What is expected - Write out each line of the records that has "hmem" in it.

Given data -
/-! ### The statement -/

/-- Settles O17: each run is worked out from what has been read, and a started operation lands what its run answers. -/
theorem conversionAndVerdictWait : Obligations.ConversionAndVerdictWait := by
  refine ⟨fun s v x o n c dst hn hf => ⟨?convert, ?cvt⟩, ?vwait⟩
  case convert =>
    rintro l0 b vals s1 p h ht hc hk hd hm rfl hb hs rfl hp hr
    subst hn
    have run := runConvert_of_pass (x := unitView x o) ht hc hk hd hf hm hb hs hp
    exact congrArg Host.Outcome.next (perform_ok h hr run :)
  case cvt =>
    intro src h hc hk hsrc hdst hr hl
    subst hn
    refine ⟨fun s1 fl hm hrot hx => ?mx, ?pass⟩
    case mx => exact congrArg Host.Outcome.next (perform_ok h rfl (runCvt_of_mx hc hk hsrc hdst hf hr hl hm hrot hx))
    case pass =>
      rintro nan m rot s1 p hm hdev hnarrow hwide hrot hruns hnan rfl rfl hp
      exact congrArg Host.Outcome.next
        (perform_ok h rfl (runCvt_of_pass hc hk hsrc hdst hf hr hl hm hdev hnarrow hwide hrot hruns hnan hp))
  case vwait =>
    rintro s s1 v x o n ga g c h rfl hc ha hk rfl hg
    have run := runVwait_of_record hc ha hk hg
    refine ⟨fun later => ?_, fun hs hat hfin => ?_, fun hs hat hfin => ?_, fun earlier => ?_⟩
    · exact congrArg Host.Outcome.next (perform_ok h rfl (run.trans (verdictAnswer_of_later later)))
    · exact congrArg Host.Outcome.next (perform_ok h rfl (run.trans (verdictAnswer_of_final hs hat hfin)))
    · exact congrArg Host.Outcome.next (perform_wait h (run.trans (verdictAnswer_of_open hs hat hfin)))
    · exact congrArg Host.Outcome.next (perform_wait h (run.trans (verdictAnswer_of_earlier earlier)))

end Sys2Proof.Machine

namespace Sys2Proof.Machine

open Sys2Proof

/-! SUPPORT. The sums, records and counts of the arrays' buffers, what the array and DMA operations answer once their operands have
been read, and what becomes of mismatches, checks and stalls, with the statements of the matrix engine family. -/

/-! ### Two's complement and the sums of a buffer's elements (R83, R87, R89) -/

/-- An integer that fits `w` bits is read back from its code. -/
theorem toSigned_ofSigned {w : Nat} (hw : 0 < w) {k : Int} (hl : -(2 : Int) ^ (w - 1) ≤ k) (hu : k < 2 ^ (w - 1)) :
    toSigned w (ofSigned w k) = k := by
  obtain ⟨n, rfl⟩ := Nat.exists_eq_succ_of_ne_zero hw.ne'
  simp only [Nat.succ_eq_add_one, Nat.add_sub_cancel] at hl hu
  have double : (2 : Int) ^ (n + 1) = 2 * 2 ^ n := by rw [pow_succ]; ring
  have half : ((2 ^ n : Nat) : Int) = 2 ^ n := by push_cast; rfl
  simp only [toSigned, ofSigned, Nat.succ_eq_add_one, Nat.add_sub_cancel]
  rcases lt_or_ge k 0 with neg | pos
  · have code : k % 2 ^ (n + 1) = k + 2 ^ (n + 1) := by
      rw [← Int.add_emod_right, Int.emod_eq_of_lt (by omega) (by omega)]
    rw [code, if_neg (by omega)]
    omega
  · have code : k % 2 ^ (n + 1) = k := Int.emod_eq_of_lt pos (by omega)
    rw [code, if_pos (by omega)]
    omega

/-- An element of a buffer has bits (R81). -/
theorem elemBits_pos (paired : Bool) : 0 < 8 * elemBytes paired := by cases paired <;> decide

/-- Two elements whose sum fits add exactly (R83). -/
theorem addElem_of_fits {paired : Bool} {a t : Int} (h : (a + t).natAbs < 2 ^ (8 * elemBytes paired - 1)) :
    addElem paired (some a) (some t) = some (a + t) := by
  have bound : ((2 ^ (8 * elemBytes paired - 1) : Nat) : Int) = 2 ^ (8 * elemBytes paired - 1) := by push_cast; rfl
  exact congrArg some (toSigned_ofSigned (elemBits_pos paired) (by omega) (by omega))

/-- A NaN on either side makes the sum NaN (R87). -/
@[simp] theorem addElem_none (paired : Bool) (e : Option Int) : addElem paired e none = none := by
  cases e <;> rfl

/-- A NaN element stays NaN whatever enters it (R87). -/
theorem foldl_addElem_none (paired : Bool) (ts : List (Option Int)) : ts.foldl (addElem paired) none = none := by
  induction ts with
  | nil => rfl
  | cons t ts ih => exact ih

/-- A NaN among the entries makes the element NaN (R87). -/
theorem foldl_addElem_of_mem_none (paired : Bool) (e : Option Int) {ts : List (Option Int)} (h : none ∈ ts) :
    ts.foldl (addElem paired) e = none := by
  obtain ⟨before, after, rfl⟩ := List.append_of_mem h
  rw [List.foldl_append, List.foldl_cons, addElem_none, foldl_addElem_none]

/-- The sum of magnitudes only grows. -/
theorem le_foldl_natAbs (ts : List Int) (m : Nat) : m ≤ ts.foldl (fun a t => a + t.natAbs) m := by
  induction ts generalizing m with
  | nil => rfl
  | cons t ts ih => exact (Nat.le_add_right m _).trans (ih _)
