/-- The ends of `SES_RECEIVE` in a good state: the cells it reads hold a value, and the inbound cipher of a handshaken
session is ready, so that neither a fault nor `UNINIT` is left (R33, R250, R270). -/
theorem sesReceive_endsIn_of_inv {p : Params} {t : SesState} (ht : SesInv p t) (h : HostRead) :
    (sesReceive p t h).endsIn [.state, .illegal] [.conn, .framing, .handshake] [] := by
  rcases sesReceive_intake p t h with ⟨e, hkind, he⟩ | he | he | ⟨d, rfl, hm, hd, hfit⟩
  · rw [he]
    rcases hkind with rfl | rfl <;> simp [SesEnd.endsIn]
  · simp [he, SesEnd.endsIn]
  · rw [he]
    trivial
  · have hfill := ht.fill_lt
    obtain ⟨data, -, he⟩ := sesReceive_eq ht hm hd (by omega)
    rw [he]
    refine (receiveBytes_endsIn (kinds := []) fun hh _ hstop => ?_).mono (by decide) (by decide) (by decide)
    have hready := ht.ciphers.inboundReady hh
    exact absurd hstop (frameLoop_ready hready.initialized hready.vector)

/-! ### The four commands -/

/-- The kinds that a command which writes the session raises without a teardown are those that are not fatal for it,
and those it tears the session down with are fatal (R280). -/
theorem exec_eq_finishSes {i : Instr} (h : i.opcode ∈ sessionWriters) (s : State) :
    ∃ r nonfatal fatal faults, exec i s = finishSes s r ∧ r.endsIn nonfatal fatal faults ∧
      (∀ e ∈ nonfatal, isFatal i.opcode e = false) ∧ ∀ e ∈ fatal, isFatal i.opcode e = true := by
  rcases opcode_mem_sessionWriters h with ⟨endpoint, a, rfl⟩ | ⟨a, rfl⟩ | ⟨w, a, rfl⟩ | rfl
  · exact ⟨_, _, _, _, exec_sesConnect endpoint a s, sesConnect_endsIn s.ses a, by simp [Instr.opcode, isFatal], nofun⟩
  · exact ⟨_, _, _, _, exec_sesReceive a s, sesReceive_endsIn Config.params s.ses a, by simp [isFatal],
      by simp [Instr.opcode, isFatal]⟩
  · exact ⟨_, _, _, _, exec_sesSend w a s, sesSend_endsIn Config.params s.ses w a, by simp [isFatal],
      by simp [Instr.opcode, isFatal]⟩
  · exact ⟨_, [], [], [], exec_sesClose s, trivial, nofun, nofun⟩

/-- In a good state such a command does not stop, and the kinds it ends with are listed for it (R270). -/
theorem exec_eq_finishSes_of_inv {i : Instr} (h : i.opcode ∈ sessionWriters) {s : State}
    (hs : SesInv Config.params s.ses) :
    ∃ r nonfatal fatal, exec i s = finishSes s r ∧ r.endsIn nonfatal fatal [] ∧
      (∀ e ∈ nonfatal, i.opcode ∈ mayRaise e) ∧ ∀ e ∈ fatal, i.opcode ∈ mayRaise e := by
  rcases opcode_mem_sessionWriters h with ⟨endpoint, a, rfl⟩ | ⟨a, rfl⟩ | ⟨w, a, rfl⟩ | rfl
  · exact ⟨_, _, _, exec_sesConnect endpoint a s, sesConnect_endsIn s.ses a, by simp [Instr.opcode, mayRaise], nofun⟩
  · exact ⟨_, _, _, exec_sesReceive a s, sesReceive_endsIn_of_inv hs a, by simp [Instr.opcode, mayRaise],
      by simp [Instr.opcode, mayRaise]⟩
  · exact ⟨_, _, _, exec_sesSend w a s, sesSend_endsIn Config.params s.ses w a, by simp [Instr.opcode, mayRaise],
      by simp [Instr.opcode, mayRaise]⟩
  · exact ⟨_, [], [], exec_sesClose s, trivial, nofun, nofun⟩

/-- A session command that ends with an error raised it and changed nothing else, or tore the session down with it
(R280). -/
theorem finishSes_error {s s' : State} {r : SesEnd} {nonfatal fatal : List ErrCode} {faults : List Fault}
    {e : ErrCode} {evs : List Event} (hr : r.endsIn nonfatal fatal faults) (h : finishSes s r = .next s')
    (hresp : s'.response = some (.err e evs)) :
    (e ∈ nonfatal ∧ s' = { s with response := some (.err e []) }) ∨
      (e ∈ fatal ∧ s'.pending = s.pending ∧ ∃ t : SesState, s'.ses = t.teardown) := by
  rcases finishSes_cases h with ⟨t, vs, sent, rfl, rfl⟩ | ⟨e', rfl, rfl⟩ | ⟨e', t, evs', sent, rfl, rfl⟩
  · cases hresp
  · cases hresp
    exact .inl ⟨hr, rfl⟩
  · cases hresp
    exact .inr ⟨hr, rfl, t, rfl⟩

/-- A session command without a fault answers a next state. -/
theorem finishSes_next {r : SesEnd} {nonfatal fatal : List ErrCode} (hr : r.endsIn nonfatal fatal []) (s : State) :
    ∃ s', finishSes s r = .next s' := by
  cases r with
  | done t results sent => exact ⟨_, rfl⟩
  | raised e => exact ⟨_, rfl⟩
  | fatal e t evs sent => exact ⟨_, rfl⟩
  | fault f => exact absurd hr List.not_mem_nil

end Sys2Proof.Machine
end

section
/-! The obligations of 60_exceptions.md. -/

namespace Sys2Proof.Machine

/-- The two classes of errors (R280): a command that ends with an error changed nothing but the response, when
the error is not fatal for it, and tore the session down, when it is. -/
theorem exec_error_cases {i : Instr} {s s' : State} {e : ErrCode} {evs : List Event} (h : exec i s = .next s')
    (hresp : s'.response = some (.err e evs)) :
    (isFatal i.opcode e = false ∧ s' = { s with response := some (.err e []) }) ∨
      (isFatal i.opcode e = true ∧ s'.pending = s.pending ∧ ∃ t : SesState, s'.ses = t.teardown) := by
  by_cases hop : i.opcode ∈ sessionWriters
  case neg =>
    obtain ⟨hlisted, hs'⟩ := valueCommand_error hop h hresp
    exact .inl ⟨isFatal_of_valueCommand hop hlisted, hs'⟩
  case pos =>
    obtain ⟨r, nonfatal, fatal, faults, he, hr, hnonfatal, hfatal⟩ := exec_eq_finishSes hop s
    rw [he] at h
    exact (finishSes_error hr h hresp).imp (fun ⟨hmem, hs'⟩ => ⟨hnonfatal e hmem, hs'⟩)
      fun ⟨hmem, htorn⟩ => ⟨hfatal e hmem, htorn⟩

/-- In a good state every instruction answers a next state (R270). -/
theorem exec_next {s : State} (hs : SesInv Config.params s.ses) (i : Instr) : ∃ s', exec i s = .next s' := by
  by_cases hop : i.opcode ∈ sessionWriters
  case neg =>
    obtain ⟨resp, he⟩ := valueCommandsKeepTheSession i s hop
    exact ⟨_, he⟩
  case pos =>
    obtain ⟨r, nonfatal, fatal, he, hr, -, -⟩ := exec_eq_finishSes_of_inv hop hs
    rw [he]
    exact finishSes_next hr s

/-- In a good state an instruction ends with an error only of a kind listed for it. -/
theorem exec_error_listed {i : Instr} {s s' : State} {e : ErrCode} {evs : List Event}
    (hs : SesInv Config.params s.ses) (h : exec i s = .next s') (hresp : s'.response = some (.err e evs)) :
    i.opcode ∈ mayRaise e := by
  by_cases hop : i.opcode ∈ sessionWriters
  case neg => exact (valueCommand_error hop h hresp).1
  case pos =>
    obtain ⟨r, nonfatal, fatal, he, hr, hnonfatal, hfatal⟩ := exec_eq_finishSes_of_inv hop hs
    rw [he] at h
    rcases finishSes_error hr h hresp with ⟨hmem, -⟩ | ⟨hmem, -⟩
    · exact hnonfatal e hmem
    · exact hfatal e hmem

/-- The kind that a code of the table stands for (R272). -/
def errorOfCode (code : BitVec 8) : Option ErrCode :=
  [.bounds, .uninit, .conn, .framing, .validation, .state, .handshake, .illegal][code.toNat - 1]?

theorem errorOfCode_code (e : ErrCode) : errorOfCode e.code = some e := by cases e <;> rfl

theorem code_injective {e e' : ErrCode} (h : e.code = e'.code) : e = e' :=
  Option.some.inj (by rw [← errorOfCode_code e, h, errorOfCode_code e'])

/-- The codes of the table are 1 to 8 (R272). -/
theorem code_range (e : ErrCode) : 1 ≤ e.code.toNat ∧ e.code.toNat ≤ 8 := by cases e <;> decide

/-- Settles O51: no command and a command that does not decode always complete, and a decoded one does in a good
state. -/
theorem goodStatesNeverStop : Obligations.GoodStatesNeverStop := by
  unfold Obligations.GoodStatesNeverStop
  intro s hs
  rcases step_cases s with ⟨-, he⟩ | ⟨c, rest, e, -, -, he⟩ | ⟨c, rest, i, -, -, he⟩
  · exact ⟨_, he⟩
  · exact ⟨_, he⟩
  · rw [he]
    exact exec_next (s := { s with pending := rest }) hs.ses i

/-- Settles O53: the first of the two classes of errors. -/
theorem nonfatalErrorsChangeNothing : Obligations.NonfatalErrorsChangeNothing := by
  unfold Obligations.NonfatalErrorsChangeNothing
  intro i s s' e evs h hresp hnonfatal
  rcases exec_error_cases h hresp with ⟨-, hs'⟩ | ⟨hfatal, -⟩
  · exact hs'
  · rw [hnonfatal] at hfatal
    cases hfatal

/-- Settles O54: the second of the two classes of errors; the flag stands by the session's transitions. -/
theorem fatalErrorsTearDown : Obligations.FatalErrorsTearDown := by
  unfold Obligations.FatalErrorsTearDown
  intro i s s' e evs h hresp hfatal
  rcases exec_error_cases h hresp with ⟨hnonfatal, -⟩ | ⟨-, hpending, t, hses⟩
  · rw [hfatal] at hnonfatal
    cases hnonfatal
  · exact ⟨by rw [hses, SesState.teardown_mode], by rw [hses, SesState.teardown_fill],
      by rw [hses, SesState.teardown_rx], hpending, sesMoves_keeps_handshaken (exec_moves h)⟩

/-- Settles O55: the kinds each command ends with, and a table read back from the codes. -/
theorem errorKindsPerCommand : Obligations.ErrorKindsPerCommand := by
  unfold Obligations.ErrorKindsPerCommand
  exact ⟨fun _ _ _ _ _ hs h hresp => exec_error_listed hs h hresp, rfl, rfl, rfl, rfl, rfl, rfl, rfl, rfl,
    code_range, fun _ _ => code_injective⟩

end Sys2Proof.Machine
end
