-- ==== Sys2Proof/Machine/Coef.lean ====
section
/-! DEFINITION. The coefficient store (10_state.md rule R27): two read-only tables of 4 phases of 12
taps, made from the open parameters of Config.lean so that every constraint the spec puts on them
(00_scope.md rules R9 and R10) holds whatever the parameters are (log entry 2). -/

namespace Sys2Proof.Machine

/-- A coefficient table: phase 0 to 3, tap 0 to 11 (rule R27). No field of `State` has this type. -/
abbrev CoefTable := Nat → Nat → F64

/-- A finite pattern (rule R10: "Every coefficient is a finite binary64 value"): a raw pattern that is
not finite has its exponent cleared. Every finite pattern is its own. -/
def finiteOf (raw : F64) : F64 :=
  if F64.isFinite raw then raw else F64.pack (F64.sign raw) (F64.mag raw % 2 ^ 52)

/-- The symmetry law of rule R10: phase 2 is phase 1 reversed, phase 3 is phase 0 reversed. -/
def symmetricTable (half : Nat → Nat → F64) : CoefTable
  | 0, i => half 0 i
  | 1, i => half 1 i
  | 2, i => half 1 (11 - i)
  | _, i => half 0 (11 - i)

/-- The 24 determining values agree (rule R10). -/
def halvesAgree (h h' : Nat → Nat → F64) : Bool :=
  (List.range 2).all fun p => (List.range 12).all fun i => h p i == h' p i

/-- Values that differ from `h` (rule R9: "different from `COEF_44100`"): `h'` itself where it differs,
else `h'` with the last fraction bit of phase 0, tap 0 inverted, which keeps it finite. -/
def distinctFrom (h h' : Nat → Nat → F64) : Nat → Nat → F64 := fun p i =>
  if halvesAgree h h' && p == 0 && i == 0 then h' p i ^^^ 1#64 else h' p i

/-- `COEF_44100` (rules R9, R10, R27). -/
def coef44100 : CoefTable :=
  symmetricTable fun p i => finiteOf (Config.rawCoef44100 p i)

/-- `COEF_48000` (rules R9, R10, R27). -/
def coef48000 : CoefTable :=
  symmetricTable (distinctFrom (fun p i => finiteOf (Config.rawCoef44100 p i))
    (fun p i => finiteOf (Config.rawCoef48000 p i)))

/-- `COEF`, the table `RATE` selects (rule R23). -/
def coefOf : Rate → CoefTable
  | .hz44100 => coef44100
  | .hz48000 => coef48000

end Sys2Proof.Machine
end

Response below -
    exact (finishSes_error hr h hresp).imp (fun ⟨hmem, hs'⟩ => ⟨hnonfatal e hmem, hs'⟩)
      fun ⟨hmem, htorn⟩ => ⟨hfatal e hmem, htorn⟩
    rcases finishSes_error hr h hresp with ⟨hmem, -⟩ | ⟨hmem, -⟩
    · exact hnonfatal e hmem
    · exact hfatal e hmem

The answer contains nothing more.